Information provided:
= Beginning of Section =

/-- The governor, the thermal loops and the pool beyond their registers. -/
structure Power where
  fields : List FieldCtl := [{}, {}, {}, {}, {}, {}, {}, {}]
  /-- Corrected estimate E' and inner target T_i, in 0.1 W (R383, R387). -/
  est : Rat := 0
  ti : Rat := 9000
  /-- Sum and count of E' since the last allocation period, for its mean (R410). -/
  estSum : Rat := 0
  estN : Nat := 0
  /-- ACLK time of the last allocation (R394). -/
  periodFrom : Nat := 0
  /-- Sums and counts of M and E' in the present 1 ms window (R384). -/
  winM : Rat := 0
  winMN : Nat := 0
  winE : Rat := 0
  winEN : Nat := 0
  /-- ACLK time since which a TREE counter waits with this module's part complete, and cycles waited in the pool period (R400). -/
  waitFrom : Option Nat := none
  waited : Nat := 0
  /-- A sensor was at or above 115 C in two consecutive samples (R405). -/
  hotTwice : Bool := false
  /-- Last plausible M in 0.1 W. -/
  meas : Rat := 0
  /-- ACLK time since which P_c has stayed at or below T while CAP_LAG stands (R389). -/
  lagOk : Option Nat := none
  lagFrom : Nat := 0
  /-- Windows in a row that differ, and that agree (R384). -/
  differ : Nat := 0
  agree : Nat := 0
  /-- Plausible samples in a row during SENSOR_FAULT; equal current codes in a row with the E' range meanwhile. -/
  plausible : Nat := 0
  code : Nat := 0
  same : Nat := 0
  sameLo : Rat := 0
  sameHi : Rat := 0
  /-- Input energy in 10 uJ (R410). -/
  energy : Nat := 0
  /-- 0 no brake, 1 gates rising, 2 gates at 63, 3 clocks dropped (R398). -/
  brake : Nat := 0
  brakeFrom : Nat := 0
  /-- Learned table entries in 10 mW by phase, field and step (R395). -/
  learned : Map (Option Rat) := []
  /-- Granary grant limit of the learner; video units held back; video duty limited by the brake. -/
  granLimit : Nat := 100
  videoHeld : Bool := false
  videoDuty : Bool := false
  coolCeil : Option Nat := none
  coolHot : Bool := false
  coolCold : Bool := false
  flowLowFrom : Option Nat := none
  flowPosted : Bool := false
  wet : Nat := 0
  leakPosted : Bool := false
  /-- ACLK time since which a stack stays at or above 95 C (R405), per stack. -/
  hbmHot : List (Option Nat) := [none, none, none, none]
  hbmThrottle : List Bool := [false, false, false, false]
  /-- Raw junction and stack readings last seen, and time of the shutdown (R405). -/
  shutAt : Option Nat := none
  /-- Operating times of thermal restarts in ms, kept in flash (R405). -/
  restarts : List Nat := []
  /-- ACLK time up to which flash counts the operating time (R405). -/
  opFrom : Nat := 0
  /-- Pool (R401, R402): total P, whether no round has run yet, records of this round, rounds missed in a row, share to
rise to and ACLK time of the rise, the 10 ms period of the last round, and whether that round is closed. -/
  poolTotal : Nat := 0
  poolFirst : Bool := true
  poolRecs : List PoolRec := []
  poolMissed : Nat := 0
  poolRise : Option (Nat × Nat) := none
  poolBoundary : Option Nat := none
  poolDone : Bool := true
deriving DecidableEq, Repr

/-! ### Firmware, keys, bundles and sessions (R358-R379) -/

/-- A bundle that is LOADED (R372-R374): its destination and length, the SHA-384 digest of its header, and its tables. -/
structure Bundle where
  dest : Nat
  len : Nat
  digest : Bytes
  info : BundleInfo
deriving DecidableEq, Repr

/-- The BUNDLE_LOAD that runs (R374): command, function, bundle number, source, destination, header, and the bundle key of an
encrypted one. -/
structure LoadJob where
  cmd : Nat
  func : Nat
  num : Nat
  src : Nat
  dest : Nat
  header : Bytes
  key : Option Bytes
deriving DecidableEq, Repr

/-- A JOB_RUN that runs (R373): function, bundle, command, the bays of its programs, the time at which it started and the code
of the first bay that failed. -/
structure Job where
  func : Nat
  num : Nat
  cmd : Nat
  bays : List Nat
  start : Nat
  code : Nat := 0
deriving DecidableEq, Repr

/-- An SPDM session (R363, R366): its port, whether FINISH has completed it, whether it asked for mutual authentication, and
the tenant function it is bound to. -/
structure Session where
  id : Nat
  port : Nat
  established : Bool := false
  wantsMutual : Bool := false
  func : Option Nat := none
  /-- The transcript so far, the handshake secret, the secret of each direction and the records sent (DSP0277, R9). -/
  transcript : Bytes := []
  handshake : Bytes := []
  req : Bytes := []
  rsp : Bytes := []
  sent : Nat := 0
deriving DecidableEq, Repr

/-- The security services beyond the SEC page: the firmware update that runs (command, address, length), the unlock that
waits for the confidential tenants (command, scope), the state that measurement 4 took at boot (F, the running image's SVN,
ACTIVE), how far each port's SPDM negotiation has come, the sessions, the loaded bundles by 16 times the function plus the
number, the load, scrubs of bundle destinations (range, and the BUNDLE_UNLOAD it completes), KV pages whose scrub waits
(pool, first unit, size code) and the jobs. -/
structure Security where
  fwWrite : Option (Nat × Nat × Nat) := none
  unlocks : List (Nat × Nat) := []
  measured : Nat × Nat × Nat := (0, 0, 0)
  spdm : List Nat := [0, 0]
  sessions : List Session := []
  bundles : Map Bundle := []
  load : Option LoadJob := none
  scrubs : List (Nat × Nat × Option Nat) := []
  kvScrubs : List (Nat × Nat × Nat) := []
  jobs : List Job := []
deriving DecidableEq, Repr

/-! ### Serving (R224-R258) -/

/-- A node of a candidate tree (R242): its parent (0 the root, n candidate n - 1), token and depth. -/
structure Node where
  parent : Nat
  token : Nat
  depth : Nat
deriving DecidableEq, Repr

= End of Section =
= Beginning of Section =

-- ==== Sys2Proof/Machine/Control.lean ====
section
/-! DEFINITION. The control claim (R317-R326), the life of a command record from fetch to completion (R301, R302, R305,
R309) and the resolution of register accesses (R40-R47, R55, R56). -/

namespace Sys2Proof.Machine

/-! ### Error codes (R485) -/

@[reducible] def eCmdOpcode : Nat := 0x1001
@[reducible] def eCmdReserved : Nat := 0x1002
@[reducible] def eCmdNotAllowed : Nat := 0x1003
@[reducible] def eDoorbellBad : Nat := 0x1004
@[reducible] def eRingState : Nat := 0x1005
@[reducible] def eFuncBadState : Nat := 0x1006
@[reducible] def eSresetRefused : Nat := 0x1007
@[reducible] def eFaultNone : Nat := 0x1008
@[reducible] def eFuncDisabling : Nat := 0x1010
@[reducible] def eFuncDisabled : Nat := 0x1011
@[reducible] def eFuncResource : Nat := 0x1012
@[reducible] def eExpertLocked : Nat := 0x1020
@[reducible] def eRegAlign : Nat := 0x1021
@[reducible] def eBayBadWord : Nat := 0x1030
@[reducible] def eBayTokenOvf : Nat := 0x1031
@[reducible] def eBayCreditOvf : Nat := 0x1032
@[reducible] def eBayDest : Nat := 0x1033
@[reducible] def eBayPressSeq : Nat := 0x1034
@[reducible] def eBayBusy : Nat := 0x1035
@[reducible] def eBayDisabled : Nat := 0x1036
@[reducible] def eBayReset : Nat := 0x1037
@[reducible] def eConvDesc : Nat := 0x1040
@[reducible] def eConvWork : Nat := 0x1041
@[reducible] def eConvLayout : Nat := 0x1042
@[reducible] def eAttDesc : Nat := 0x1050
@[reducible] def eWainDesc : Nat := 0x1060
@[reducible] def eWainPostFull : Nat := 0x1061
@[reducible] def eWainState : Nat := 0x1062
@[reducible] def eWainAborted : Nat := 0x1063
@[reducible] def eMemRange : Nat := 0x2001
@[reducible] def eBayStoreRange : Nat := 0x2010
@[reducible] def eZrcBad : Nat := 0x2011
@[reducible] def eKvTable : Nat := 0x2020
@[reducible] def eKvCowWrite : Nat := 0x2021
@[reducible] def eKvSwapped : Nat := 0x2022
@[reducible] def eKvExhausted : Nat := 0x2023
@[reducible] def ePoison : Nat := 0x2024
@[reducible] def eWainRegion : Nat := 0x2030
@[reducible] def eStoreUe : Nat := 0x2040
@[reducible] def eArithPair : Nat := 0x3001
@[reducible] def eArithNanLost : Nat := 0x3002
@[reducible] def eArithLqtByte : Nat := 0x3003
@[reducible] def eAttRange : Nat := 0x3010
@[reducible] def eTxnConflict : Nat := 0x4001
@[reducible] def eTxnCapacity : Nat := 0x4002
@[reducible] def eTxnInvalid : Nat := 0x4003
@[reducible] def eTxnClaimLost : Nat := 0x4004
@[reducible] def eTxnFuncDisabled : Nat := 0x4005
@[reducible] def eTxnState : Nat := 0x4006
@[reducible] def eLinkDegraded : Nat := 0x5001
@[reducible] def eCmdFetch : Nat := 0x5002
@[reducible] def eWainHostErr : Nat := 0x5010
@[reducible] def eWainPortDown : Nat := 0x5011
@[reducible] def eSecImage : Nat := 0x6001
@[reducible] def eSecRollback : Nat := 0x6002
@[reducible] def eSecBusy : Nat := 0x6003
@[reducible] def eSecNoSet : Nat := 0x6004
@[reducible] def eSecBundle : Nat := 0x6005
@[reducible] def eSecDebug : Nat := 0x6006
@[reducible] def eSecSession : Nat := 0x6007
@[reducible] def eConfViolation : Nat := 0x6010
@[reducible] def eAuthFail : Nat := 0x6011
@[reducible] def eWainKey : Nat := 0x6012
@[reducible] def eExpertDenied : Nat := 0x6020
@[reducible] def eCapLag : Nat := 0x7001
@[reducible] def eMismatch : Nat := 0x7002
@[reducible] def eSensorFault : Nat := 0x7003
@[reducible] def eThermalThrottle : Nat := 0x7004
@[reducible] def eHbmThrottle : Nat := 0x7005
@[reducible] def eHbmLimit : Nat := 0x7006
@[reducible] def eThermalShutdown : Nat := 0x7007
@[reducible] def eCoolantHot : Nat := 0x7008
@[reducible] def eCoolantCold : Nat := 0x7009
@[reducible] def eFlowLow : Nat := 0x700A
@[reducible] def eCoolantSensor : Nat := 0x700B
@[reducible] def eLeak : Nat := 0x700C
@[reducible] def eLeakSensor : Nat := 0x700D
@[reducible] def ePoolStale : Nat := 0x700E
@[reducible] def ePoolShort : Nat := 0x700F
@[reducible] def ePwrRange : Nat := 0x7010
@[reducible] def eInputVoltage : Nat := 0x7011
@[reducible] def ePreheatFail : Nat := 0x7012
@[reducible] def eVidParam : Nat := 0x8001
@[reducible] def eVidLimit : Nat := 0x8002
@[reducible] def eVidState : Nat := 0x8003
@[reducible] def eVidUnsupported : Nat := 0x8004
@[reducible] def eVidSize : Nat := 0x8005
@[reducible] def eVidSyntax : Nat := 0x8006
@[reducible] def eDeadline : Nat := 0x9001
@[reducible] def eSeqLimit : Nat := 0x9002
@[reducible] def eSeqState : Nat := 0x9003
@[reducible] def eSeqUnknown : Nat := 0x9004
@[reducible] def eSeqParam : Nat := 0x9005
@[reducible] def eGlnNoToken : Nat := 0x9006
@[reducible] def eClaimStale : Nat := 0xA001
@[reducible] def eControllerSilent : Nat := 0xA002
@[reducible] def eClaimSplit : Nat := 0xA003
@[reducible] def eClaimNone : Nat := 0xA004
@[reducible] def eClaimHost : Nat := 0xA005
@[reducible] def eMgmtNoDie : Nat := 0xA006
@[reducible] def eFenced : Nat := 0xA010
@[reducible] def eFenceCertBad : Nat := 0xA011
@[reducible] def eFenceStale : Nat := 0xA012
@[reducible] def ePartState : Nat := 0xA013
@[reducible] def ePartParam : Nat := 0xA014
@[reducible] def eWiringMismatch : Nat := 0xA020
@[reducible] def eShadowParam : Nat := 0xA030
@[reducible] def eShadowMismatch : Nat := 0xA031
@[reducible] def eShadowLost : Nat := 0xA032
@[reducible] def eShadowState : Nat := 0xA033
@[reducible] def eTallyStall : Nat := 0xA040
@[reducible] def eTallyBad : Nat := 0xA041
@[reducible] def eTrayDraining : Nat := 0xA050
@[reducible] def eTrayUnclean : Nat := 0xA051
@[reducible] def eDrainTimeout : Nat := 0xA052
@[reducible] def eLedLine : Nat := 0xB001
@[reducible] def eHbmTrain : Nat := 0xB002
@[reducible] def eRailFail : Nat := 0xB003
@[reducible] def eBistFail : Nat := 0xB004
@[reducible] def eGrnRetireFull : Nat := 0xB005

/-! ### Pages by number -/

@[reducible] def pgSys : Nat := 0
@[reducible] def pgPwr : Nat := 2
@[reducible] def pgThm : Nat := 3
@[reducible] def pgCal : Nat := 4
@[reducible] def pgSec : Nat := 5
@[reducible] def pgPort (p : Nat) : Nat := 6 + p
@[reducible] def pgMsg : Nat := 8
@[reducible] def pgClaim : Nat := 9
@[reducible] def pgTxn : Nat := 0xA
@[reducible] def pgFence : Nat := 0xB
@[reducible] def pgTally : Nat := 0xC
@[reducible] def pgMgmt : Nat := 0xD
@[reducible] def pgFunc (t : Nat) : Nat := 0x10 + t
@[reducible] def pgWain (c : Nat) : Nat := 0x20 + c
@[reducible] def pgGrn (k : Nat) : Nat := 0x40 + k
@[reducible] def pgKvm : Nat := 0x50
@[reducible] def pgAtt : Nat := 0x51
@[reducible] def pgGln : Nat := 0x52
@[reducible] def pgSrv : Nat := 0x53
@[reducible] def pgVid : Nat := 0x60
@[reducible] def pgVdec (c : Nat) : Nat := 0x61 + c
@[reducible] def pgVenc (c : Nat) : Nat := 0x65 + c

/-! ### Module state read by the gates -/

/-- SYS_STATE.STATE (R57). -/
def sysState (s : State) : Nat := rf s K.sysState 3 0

= End of Section =

Exercise directions: Retype word for word everything in the listing above from the line that holds "Nat := 0x2010" down to the line that holds "Nat := 0x2040". Keep both end lines and leave out the rest.

Your response:
@[reducible] def eBayStoreRange : Nat := 0x2010
@[reducible] def eZrcBad : Nat := 0x2011
@[reducible] def eKvTable : Nat := 0x2020
@[reducible] def eKvCowWrite : Nat := 0x2021
@[reducible] def eKvSwapped : Nat := 0x2022
@[reducible] def eKvExhausted : Nat := 0x2023
@[reducible] def ePoison : Nat := 0x2024
@[reducible] def eWainRegion : Nat := 0x2030
@[reducible] def eStoreUe : Nat := 0x2040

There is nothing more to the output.